Don’t take the easy route of going straight to your computer and buying books from a mammoth online company. They use algorithms to guide you straight to their preferred authors and titles. To make a book a truly great Christmas present, do the legwork and walk into a store.
The best place to begin is one of the thrift stores. My friend “Scrooge” is forever finding a book he thinks I might enjoy. He is almost always right.
That’s because thrift and used book stores have shelves full of books that someone has already read. Maybe they didn’t like it, but you might. Maybe they did like it, but had to reluctantly part with it to make room for more books.
Buying a book is the first step. Before you wrap and put a bow on it, take a few minutes to write a note why you bought that specific volume. Tell them what you like about the author or story; that might entice them to read it, and other books by the same author or on the same theme.
You know what will happen: you’ll go into the store to buy presents, then end up treating yourself to something that appeals to you. That is a good thing.
Be careful with buying books as a gift. You might magically convert the recipient into becoming a time-traveler who has worldwide adventures.
That’s what happened to me. I read Campbell’s “Beloved Rascals” and wound up reading the entire series. Then I veered off to a canoe trip with Eric Sevaried and we went on an adventure from northern Canada back to Minnesota in “Canoeing with the Cree.”
After that, I went back in time and further west with the great explorer Frazier. who traveled through the Canadian Wilderness in the 1700s.
It could get a lot worse, or perhaps even better. Reading “Stones of Venice” led to studying how Notre Dame in Paris was built. Pat and I had to see it. The same thing happened after Hercule Poirot and I were on the same ship on the Nile when a murder occurred. We had to see Egypt for ourselves.

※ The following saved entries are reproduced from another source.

-- ==== Sys2Proof/Machine/HostProgram.lean ====
section
/-! DEFINITION. The host-program notation of 30_encoding.md R110 and R111, and the host's programs for one row and
one palette (20_memory.md R83 to R86, 70_reset_and_hazards.md R253, R254). The block does not contain them: they are
what a host may put in `env.program`. -/

namespace Sys2Proof.Machine

/-- One line of a host program (30_encoding.md R110, R111). -/
inductive HostLine
  | wr (off : Offset) (v : Word)
  /-- `RD off -> name`. -/
  | rd (off : Offset) (name : String)
  /-- `RD off == v`: the expected value is the reader's, and the access is the same (log entry 15). -/
  | rdExpect (off : Offset) (v : Word)
  | poll (off : Offset) (mask v : Word)
  | issue (i : Instr)
  | wait
  | clrst
deriving DecidableEq, Repr

/-- The bus operation a line stands for (30_encoding.md R110, R111). -/
def HostLine.expand : HostLine → HostOp
  | .wr off v => .write off 4 v
  | .rd off _ => .read off 4
  | .rdExpect off _ => .read off 4
  | .poll off mask v => .poll off mask v
  | .issue i => .write 0x000 4 (encode i)
  | .wait => .poll 0x004 0x00000001 0x00000000
  | .clrst => .write 0x004 4 0x00000006

/-- A program's operations, in order. -/
def expandProgram (ls : List HostLine) : List HostOp := ls.map HostLine.expand

/-- Four file bytes as one bus word, the first in bits 7 to 0 (20_memory.md R64, R81). -/
def wordOfBytes (b0 b1 b2 b3 : Byte) : Word := b3 ++ b2 ++ b1 ++ b0

/-- Writes of successive words from an offset. -/
def writesFrom (base : Nat) : List Word → List HostLine
  | [] => []
  | v :: vs => .wr (BitVec.ofNat 18 base) v :: writesFrom (base + 4) vs

/-- Reads of `n` successive words from an offset. -/
def readsFrom (base n : Nat) : List HostLine :=
  (List.range n).map (fun k => .rd (BitVec.ofNat 18 (base + 4 * k)) "word")

/-- Load a palette read from a file: record k to PALETTE word k (20_memory.md R83, 70_reset_and_hazards.md R254 (a)). R83
forbids writing more than 256 entries and 91_not_in_source.md N4 leaves open what a host does with more records: DESIGN
CHOICE (log entry 14), the first 256 are loaded and the others dropped. -/
def loadPalette (records : List Word) : List HostLine := writesFrom 0x400 (records.take 256)

/-- The file offset of stored row `r` (20_memory.md R84). -/
def storedRowOffset (offsetData : Nat) (bc : BitCount) (w r : Nat) : Nat := offsetData + r * rowStrideLen bc w

/-- The UNPACK command of a bit count. -/
def unpackInstr : BitCount → Instr
  | .bc1 => .unpack1
  | .bc4 => .unpack4
  | .bc8 => .unpack8
  | .bc24 => .unpack24
  | .bc32 => .unpack32

/-- The PACK command of a bit count. -/
def packInstr : BitCount → Instr
  | .bc1 => .pack1
  | .bc4 => .pack4
  | .bc8 => .pack8
  | .bc24 => .pack24
  | .bc32 => .pack32

/-- Decode one stored row of `w` pixels, its words given (20_memory.md R85); the STATUS read is step (7)'s. R85 says only
"Checks ERR = 0" and leaves open what the host does when ERR = 1: DESIGN CHOICE (log entry 15), the program reads STATUS,
compares nothing, and goes on to step (8). -/
def decodeRow (bc : BitCount) (w : Nat) (row : List Word) : List HostLine :=
  [.wait, .wr 0x00C (BitVec.ofNat 32 w)] ++ writesFrom 0x10000 row ++
    [.clrst, .issue (unpackInstr bc), .wait, .rd 0x004 "status"] ++ readsFrom 0x20000 w

/-- Encode one row of `w` pixels, their words given (20_memory.md R86); the STATUS read is step (7)'s. R86 says only
"Checks ERR = 0" and leaves open what the host does when ERR = 1: DESIGN CHOICE (log entry 15), the program reads STATUS,
compares nothing, and goes on to step (8). -/
def encodeRow (bc : BitCount) (w : Nat) (pixels : List Word) : List HostLine :=
  [.wait, .wr 0x00C (BitVec.ofNat 32 w)] ++ writesFrom 0x20000 pixels ++
    [.clrst, .issue (packInstr bc), .wait, .rd 0x004 "status"] ++ readsFrom 0x10000 (rowStrideLen bc w / 4)

end Sys2Proof.Machine
end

For better or worse, she drew the line at a slow road trip through southwestern Minnesota after I read the three volumes chronicling the history of the Third Minnesota Militia during the Sioux Uprising. Instead, she insisted we had to go back to Paris on the trail of “The Da Vinci Code.”
Books are dangerous. They stretch the imagination and give new insights on the world. That is the best reason in the world to give books for Christmas.